I get asked this CONSTANTLY!!

One person STOPPED THEIR CAR, rolled down the window and was VERY DISAPPOINTED that she was a chi/terrier/doxie/etc, (meaning I have NO clue!! just what I think she looks like).

Every time we leave the house at least one or two people will ask, and we leave the house a lot!

What is a good come back? People always seem crestfallen for some reason at my answer.

I've said the long (possible lineage) version, and the short (mutt), both not good for the crestfallen factor. I've said "Cheerier" and they acted a bit odd at that, lol. I've said I don't know, etc, etc.

Anyone have a good comeback that won't leave people so sad/confused, etc?  Do they think she's a breed or designer breed? I don't get it!


----------



## RonE (Feb 3, 2007)

People refused to believe that my 115# dog could actually be a lab, so I had to make up a breed. I told people he was a Guatemalan Gazehound. 

Several people told me they'd heard of them and a few said they had friends with Guatemalan Gazehounds.

After while, I got so I could keep a straight face and lie with impunity.

Sometimes I told them his name was Perro Grande.


----------



## WoodLark (Mar 16, 2009)

I heard that next year the AKC is going to recognize the Guatemalan Gazehound. Say it's so!


----------



## RonE (Feb 3, 2007)

He would have looked good thundering around the show ring at Westminster.

We were never really sure if he was all lab so sometimes we'd label him "lab and black bear."


----------



## Trixie (Feb 27, 2008)

I think you just have to deal with people's disappointment. We get asked what Pepper is all the time, too. (if it isn't just a straight out "What a cute border collie!" and we ALWAYS correct them and say "well, really a mutt with some bc in her. And yes, people are disappointed).

Maybe you could just follow it up with "we got her at the shelter -- they have some great dogs."


----------



## spotted nikes (Feb 7, 2008)

Tell them it's a French breed...a Melange!


----------



## DBrownie (Apr 10, 2009)

If it is a mixed larger dog I always love to say that they are purebreed farm dogs. With your little on I would say that she is a purebreed cuddler. It really doesn't matter what breed she is she is adorable!


----------



## jcw1503 (Nov 17, 2008)

since her name is ruby...say she is a french rubynye....or some variation of ruby...that way you can say you just call her ruby for short


----------



## Best*In*Show (Mar 14, 2009)

These responses are GREAT, lol. Gazehound, heheheh, Melange, etc -- Ruby is a little red in the fur -- maybe she's a Viking Terrier!?! hehehehe 

I know for sure she's half Trouble, the other half depends on time of day.


----------



## Britt Caleb & Enzo (Mar 28, 2009)

I have been asked numerous times if Enzo is a full blooded German Shepherd... one GSD owner even insisted there is NO way he could be anything else. I mean, I have been around many grown GSD's and they all had erect ears. Puppies honestly I have no idea. I have looked on Google images and some of the pups have floppy ears. So it's up for debate, and anything is possible, but I am assuming he is a mix.

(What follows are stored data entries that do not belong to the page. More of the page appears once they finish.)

-- ==== Sys2Proof/Machine/State.lean ====
section
/-!
DEFINITION. The state of the module as plain data: the timebase and the vault, the BAR0 register file, and for each
block what its chapter gives it beyond its registers. A register's value lives in the register file and nowhere else;
the structures below hold only what no register shows.
Log: 4 (DEDUCED), 5 (DESIGN CHOICE), 6 (DESIGN CHOICE), 12 (DESIGN CHOICE), 13 (DESIGN CHOICE), 14 (DESIGN CHOICE), 15 (DESIGN CHOICE), 84 (DEDUCED), 87 (PRESUMED), 111 (DESIGN CHOICE), 117 (DEDUCED), 121 (DESIGN CHOICE).
-/
namespace Sys2Proof.Machine

/-- The timebase counter (R50): 48-bit seconds, nanoseconds below 10⁹, fraction in 2⁻³² ns, and the committed
increment in units of 2⁻³² ns (R54: 8.32). -/
structure Timebase where
  sec : Nat
  ns : Nat
  frac : Nat
  inc : Nat
  deriving DecidableEq, Repr

/-- One thing that left the module at a pin, a link or a port: what the outside sees. `what` names it, `idx` its pin,
port or instance, `val` its level or number, `bytes` a frame or message. -/
structure Out where
  what : String
  idx : Nat
  val : Int
  bytes : List Byte
  deriving DecidableEq, Repr

/-! ### The DP grid (chapter 01) -/

/-- The cycle grid (R15, R17): whether it runs, whether its first boundary is still to come, the cycle number at t_origin, the period
in force in ms, the instant of the next boundary, an epoch's instant with its number (R212), and the newest 200 ms boundary that
has fired (R631). The cycle number is GEN_CYC and
t_origin is GEN_CYC_ORG. -/
structure Grid where
  running : Bool
  first : Bool
  anchor : Nat
  periodMs : Nat
  next : Nat
  e0 : Nat
  j0 : Nat
  fh : Option Nat
  deriving DecidableEq, Repr

/-- No cycle runs; the period is that of FIDDLEHEAD (R631). -/
def Grid.reset : Grid := ⟨false, false, 0, 200, 0, 0, 0, none⟩

/-! ### Timebase and DP cycle (chapters 01 and 02) -/

/-- The settings of a timed pulse output (R65). -/
structure TpoSet where
  mode : Nat
  polarity : Nat
  start : Nat
  period : Nat
  width : Nat
  deriving DecidableEq, Repr

/-- A timed pulse output beyond its registers: the settings in force, settings committed during a pulse (R67), a
disarm waiting for the trailing edge (R87), the index of the next grid edge, the last leading-edge target emitted, and
the trailing-edge target of the pulse in progress. Instants are nanoseconds of the timebase. -/
structure Tpo where
  cur : TpoSet
  pend : Option TpoSet
  disarm : Bool
  next : Option Nat
  last : Option Nat
  trail : Option Nat
  deriving DecidableEq, Repr

/-- A captured edge (R72): its stamp, and whether it was rising. -/
structure CapEdge where
  at_ : Stamp
  rising : Bool
  deriving DecidableEq, Repr

/-- An egress stamp (R78), keyed by messageType and sequenceId. -/
structure EgressStamp where
  msgType : Nat
  seqId : Nat
  at_ : Stamp
  deriving DecidableEq, Repr

/-- A command waiting for an instant at which it completes. -/
structure Waiting where
  op : Nat
  cmd : Cmd
  deriving DecidableEq, Repr

/-- The TIME block beyond its registers: the accepted step that waits for the boundary, in nanoseconds (R58), the
commands that complete with it, the outputs, captures and egress stamps, the last valid measurement and the instant at
which the source became effective (R82), the start of the present run of valid measurements (R85), the servo's
offset uncertainty (R83), the reported PPS edge (R114, R115), the staged increment fraction (R54), the increments
committed with their instants, newest first (R82), whether a master is followed (R79), the AON counter with its
validity (R51, R52), the offset last measured (R85), an increment of the servo that waits for its commit window (R115), and whether
TIME runs from the main PLL (R37). -/
structure TimeSt where
  step : Option Int
  stepCmds : List Waiting
  tpo : List Tpo
  cap : List (List CapEdge)
  ptp : List (List EgressStamp)
  lastMeas : Nat
  srcSince : Nat
  runSince : Option Nat
  e0 : Option Nat
  ppsReported : Option Nat
  incLo : Nat
  incHist : List (Nat × Nat)
  following : Bool
  aon : Nat
  aonValid : Bool
  lastOff : Int
  incDue : Option Nat
  onPll : Bool
  deriving DecidableEq, Repr

/-- Consecutive windows out of tolerance of one domain against its two monitors, windows seen (R35, R36), and the powered TIME cycles at which the newest
one ended. -/
structure ClkMon where
  both : Nat
  one : Nat
  seen : Nat
  at_ : Option Nat
  deriving DecidableEq, Repr

/-- No window seen. -/
def ClkMon.reset : ClkMon := ⟨0, 0, 0, none⟩

/-- A timed pulse output at reset: OFF, but TPO0 in the PPS role (R71). -/
def Tpo.reset (k : Nat) : Tpo :=
  let z : TpoSet := if k = 0 then ⟨2, 0, 0, 1000000000, 100000000⟩ else ⟨0, 0, 0, 0, 0⟩
  ⟨z, none, false, none, none, none⟩

/-- The TIME block at reset. -/
def TimeSt.reset : TimeSt :=
  ⟨none, [], (List.range 8).map Tpo.reset, List.replicate 8 [], [[], []], 0, 0, none, none, none, 0, [], false, 0, false, 0, none, false⟩
/-! ### GNSS (chapter 03) -/

/-- The navigation data a receiver keeps (R100): the second at which its newest ephemerides were decoded, whether an almanac
is held, the last position, and the second at which it was kept. -/
structure NavData where
  eph : Option Nat
  alm : Bool
  pos : Option (Int × Int × Int)
  at_ : Nat
  deriving DecidableEq, Repr

/-- The GNSS block beyond its registers: stored spacings by channel (R97); excluded satellites (R98); the images of a
GNS_CFG_SET that wait for the next epoch (R122); the runs of indicators at or above ji_thr, and of all below ji_thr − 8
(R102); epochs at or above and below fsi_thr (R104); the instant of the newest correction and whether its age was reported
(R109); the instant of the last code lock; GNS_AID; the observable stream; the navigation data and its
copies in retained DRAM and MRAM, with the instant of the last copy (R100); the start in use (1 HOT, 2 WARM, 3 COLD); the
power of the interferer each notch holds (R101); channels under BIST and channels taken out of use (R638);
whether the baseband has no verified image (R616); by channel the instant since which its C/N0 lies below cn0_mask (R98); the narrowband
interferers in each band of each antenna (R101); and the newest solution epoch (R105). -/
structure Gns where
  spacing : List (Option Nat)
  excluded : List (Nat × Nat)
  staged : Option (Word × Word × Word × Word)
  jiHigh : List (Option Nat)
  jiLow : Option Nat
  fsiHigh : Nat
  fsiLow : Nat
  corrAt : Option Nat
  ageTold : Bool
  lastLock : Nat
  aid : Option (Int × Int × Int × Nat)
  obs : Option (Nat × Nat)
  nav : NavData
  navDram : Option NavData
  navMram : Option NavData
  navCopied : Nat
  start : Nat
  notch : List Nat
  bist : List Nat
  bad : List Nat
  stopped : Bool
  cn0Low : List (Option Nat)
  narrow : List Nat
  epochAt : Option Nat
  deriving DecidableEq, Repr

/-- A receiver that holds nothing. -/
def Gns.reset : Gns :=
  ⟨List.replicate 96 none, [], none, List.replicate 4 none, none, 0, 0, none, false, 0, none, none,
   ⟨none, false, none, 0⟩, none, none, 0, 3, List.replicate 16 0, [], [], false,
   List.replicate 96 none, List.replicate 4 0, none⟩


/-! ### Analogue chains and serial ports (chapter 04) -/

/-- An analogue chain beyond its registers: the CIC's integrators, comb histories (newest first) and decimation count
(R130), the last 32 calibrated inputs and the FIR's outputs, newest first, with the inputs since enabling (R132, R133), the
coefficients loaded (none: the default set, R133, R137), the delay line of output samples, newest first, with whether their
filters were filled (R139, R142), the next grid instant in ns (R134, R143), the place of the value it asks for among the FIR's outputs, in 2^-24
input samples (R137), steps that take effect once the samples already due are out (R143), when the protection last opened the shunt,
in TIME cycles (R142), the DC blocker's e and whether the next valid sample sets it (R141), the
present threshold run: its target zone, length and first stamp (R144, R146), the stream with its decimation
(R147), and the instant of the newest sample. -/
structure AnSt where
  integ : List (BitVec 64)
  comb : List (List (BitVec 64))
  count : Nat
  inp : List Word
  fir : List Word
  have_ : Nat
  coef : Option (List Byte)
  line : List (Word × Bool)
  nextGrid : Option Nat
  pos : Nat
  moves : List (Nat × Nat)
  protAt : Nat
  dcE : Word
  dcInit : Bool
  runTo : Option Nat
  run : Nat
  runAt : Nat
  stream : Option (Nat × Nat)
  streamCount : Nat
  lastAt : Nat
  deriving DecidableEq, Repr

def AnSt.reset : AnSt :=
  ⟨List.replicate 5 0, List.replicate 5 [0, 0], 0, [], [], 0, none, [], none, 0, [], 0, 0, true, none, 0, 0, none, 0, 0⟩

/-- A received frame in a port's FIFO (R154): its arrival stamp, its bytes, whether it is binary, and the NOCS and BADCS
flags (R151). -/
structure Frame where
  at_ : Stamp
  bytes : List Byte
  binary : Bool
  nocs : Bool
  badcs : Bool
  deriving DecidableEq, Repr

/-- A serial port beyond its registers: the bytes of the frame in progress with their stamps (R150, R153), whether a
sentence is open, the FIFO, the FIL_SER_SEND in progress with its first start bit, whether counters have moved since the last FIL_SP_ERR
(R157), the stream with its BADCS choice (R154); and, in TIME cycles, when the newest frame was delivered or the port enabled (R155), the newest
character ended (R150, R153), the last FIL_SP_ERR was posted, and the transmission ends (R156). -/
structure SpSt where
  open_ : Bool
  buf : List (Byte × Stamp)
  fifo : List Frame
  sending : Option (Cmd × Stamp)
  errMoved : Bool
  stream : Option (Nat × Bool)
  frameAt : Nat
  charAt : Nat
  errAt : Option Nat
  txEnd : Nat
  deriving DecidableEq, Repr

def SpSt.reset : SpSt := ⟨false, [], [], none, false, none, 0, 0, none, 0⟩

/-- The FIL block beyond its registers. -/
structure Fil where
  an : List AnSt
  sp : List SpSt
  deriving DecidableEq, Repr

def Fil.reset : Fil := ⟨List.replicate 16 AnSt.reset, List.replicate 8 SpSt.reset⟩

/-! ### Feedback channels (chapter 05) -/

/-- A feedback channel beyond its registers: the accepted line levels, the last valid hall code, the 48-bit count, the
speed estimator (R188: instants in ns), whether an index came since enabling and since the last sample, whether the last
count rose, the SSI frame in progress (its request edge), the last valid word with its stamp, the frame result waiting for
the next base tick, the failed line tests (instants), the pairs that fell below amplitude, the last FBK_SSI_FAIL, a line
test due or ordered, the stream with its decimation, and since when, in TIME cycles, the supply is off by a fault or for a change of its
voltage (R197). -/
structure FbCh where
  a : Bool
  b : Bool
  z : Bool
  hall : Nat
  count : Nat
  still : Bool
  lowconf : Bool
  neg : Bool
  speed : Word
  refT : Int
  refC : Nat
  lastT : Int
  lastC : Nat
  indexed : Bool
  idxSeen : Bool
  req : Option Nat
  lastWord : Option (Nat × Nat)
  posSince : Nat
  result : Option (Bool × Nat)
  failTests : List Nat
  lowPairs : Nat
  failPost : Option Nat
  testDue : Bool
  testCmd : Option Cmd
  stream : Option (Nat × Nat)
  streamCount : Nat
  supAt : Option Nat
  deriving DecidableEq, Repr
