/-- An output by its index (R237): the value in FP32 and whether it is valid. -/
def Mach.lchOut (m : Mach) (i : Nat) : Word × Bool :=
  let pos := m.b .LCH_OUT_FLAGS_pos_valid
  let hdg := m.b .LCH_OUT_FLAGS_hdg_valid
  let att := m.b .LCH_OUT_FLAGS_att_valid
  let wind := m.b .LCH_OUT_FLAGS_wind_valid
  let mm (f : Fld) : Word := fpOfRatio (m.gi f) 1000
  match i with
  | 0 => (mm .LCH_OUT_N_pos, pos)
  | 1 => (mm .LCH_OUT_E_pos, pos)
  | 2 => (m.rd Reg.LCH_OUT_HDG, hdg)
  | 3 => (m.rd Reg.LCH_OUT_U, pos)
  | 4 => (m.rd Reg.LCH_OUT_V, pos)
  | 5 => (m.rd Reg.LCH_OUT_R, hdg)
  | 6 => (m.rd Reg.LCH_OUT_ROLL, att)
  | 7 => (m.rd Reg.LCH_OUT_PITCH, att)
  | 8 => (m.rd Reg.LCH_OUT_HEAVE, att)
  | 9 => (m.lch.rates.getD 2 0, att)
  | 10 => (m.rd Reg.LCH_HPER, m.b .LCH_STS_hper_valid)
  | 11 => (m.lch.rates.getD 0 0, att)
  | 12 => (m.lch.rates.getD 1 0, att)
  | 13 => (m.rd Reg.LCH_OUT_WSPD, wind)
  | 14 => (m.rd Reg.LCH_OUT_WDIR, wind)
  | _ => (0, false)

/-- The stream of R249, with the kinds 4 and 5 of R559. -/
def Mach.lchStream (m : Mach) (e : Env) (j t1 : Nat) : Mach :=
  match m.lch.stream with
  | none => m
  | some (q, mask, n) =>
    if m.lch.streamCount + 1 < n then { m with lch := { m.lch with streamCount := m.lch.streamCount + 1 } }
    else
      let m0 := { m with lch := { m.lch with streamCount := 0 } }
      let st := (Stamp.ofNs t1).bytes
      let m1 := if mask % 2 = 0 then m0
        else m0.stream e q 4 0 ((m0.rd Reg.LCH_OUT_FLAGS).toNat % 1024)
          (st ++ le 2 0 ++ le 8 j ++ m0.words Reg.LCH_OUT_N 2 ++ m0.words Reg.LCH_OUT_HDG 14)
      if mask / 2 % 2 = 0 then m1
      else iter 24 (fun s m =>
        if m.lchOn s then
          m.stream e q 5 s ((m.rd (Reg.LCH_Ss_STS s)).toNat % 65536)
            (st ++ le 2 0 ++ le 4 (m.rd (Reg.LCH_Ss_SCORE s)).toNat
              ++ ((List.range 24).flatMap fun i => le 4 (((m.lslot s).feats.headD []).getD i 0).toNat))
        else m) m1

/-! ### Commands take effect at a close (R250) -/

/-- The registers LCH_STREAM_CFG carries, in order. -/
def lchCfgRegs (s : Nat) : List Nat :=
  [Reg.LCH_Ss_CFG s, Reg.LCH_Ss_SRC s, Reg.LCH_Ss_LAT s, Reg.LCH_Ss_LEV_X s, Reg.LCH_Ss_LEV_Y s, Reg.LCH_Ss_LEV_Z s,
   Reg.LCH_Ss_MNT0 s, Reg.LCH_Ss_MNT1 s, Reg.LCH_Ss_SIGMA s, Reg.LCH_Ss_NOMPER s]

/-- The image LCH_STREAM_CFG gives for its n-th register, reserved bits clear. -/
def lchImage (c : Cmd) (n : Nat) : Word :=
  BitVec.ofNat 32 (c.u32 (4 + 4 * n)) &&& (if n = 0 then 0x000777FF else if n = 7 then 0x0000FFFF else 0xFFFFFFFF)

/-- A slot's configuration registers take a configuration, with the owner flags of the objects it names. -/
def Mach.lchSlotRegs (m : Mach) (c : Cmd) : Mach :=
  let s := c.u8 0
  let own (m' : Mach) : Mach := m'.ownSync (m.g (.LCH_Ss_SRC_index s)) (m.g (.LCH_Ss_SRC_index2 s))
  let m0 := own (iter 10 (fun n m => m.wr ((lchCfgRegs s).getD n 0) (lchImage c n)) m)
  let m1 := m0.ownSync (m0.g (.LCH_Ss_SRC_index s)) (m0.g (.LCH_Ss_SRC_index2 s))
  if !m.lchOn s && m1.lchOn s then m1.setLslot s fun _ => { LchSlot.reset with desc := c.data }
  else if m.lchOn s then m1 else m1.setLslot s fun x => { x with desc := c.data }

I like the idea of coming up with your own breed names, lol. People are so gullible!


----------



## Independent George (Mar 26, 2009)

I think we need to add an entry for 'Guatemalan Gazehound' to Wikipedia.


----------



## Best*In*Show (Mar 14, 2009)

> I think we need to add an entry for 'Guatemalan Gazehound' to Wikipedia.


ROFL!!! Oh, yes, we do!!

Now, BCE, your dog is _obviously _a Guatamalan Shepherd. 

Ruby actually reminds me of a Gazehound, except for the wire hair.


----------



## Inga (Jun 16, 2007)

LOL I understand people not knowing all the breeds. I mean, I understand not knowing any if you don't have dogs but... a Lab owner not knowing a Lab when they see one is pretty sad.

I get that all the time with my dogs and I think to myself "better to not know what they are then to think they are *those mean dogs*" I truly thought most folks knew what a Lab was though.


----------



## Best*In*Show (Mar 14, 2009)

That choco Lab has a common tail imperfection, maybe I can say that Ruby is a Button-Eared Chihuahua!! 

I thought everyone knew what a Rotti was, my bad!  

I have to admit having no idea what purebred pitbull looks like, there are so many mixes here -- but I wouldn't argue with the owner about it, hello!?!


----------



## Willowy (Dec 10, 2007)

Inga said:


> LOL I understand people not knowing all the breeds. I mean, I understand not knowing any if you don't have dogs but... a Lab owner not knowing a Lab when they see one is pretty sad.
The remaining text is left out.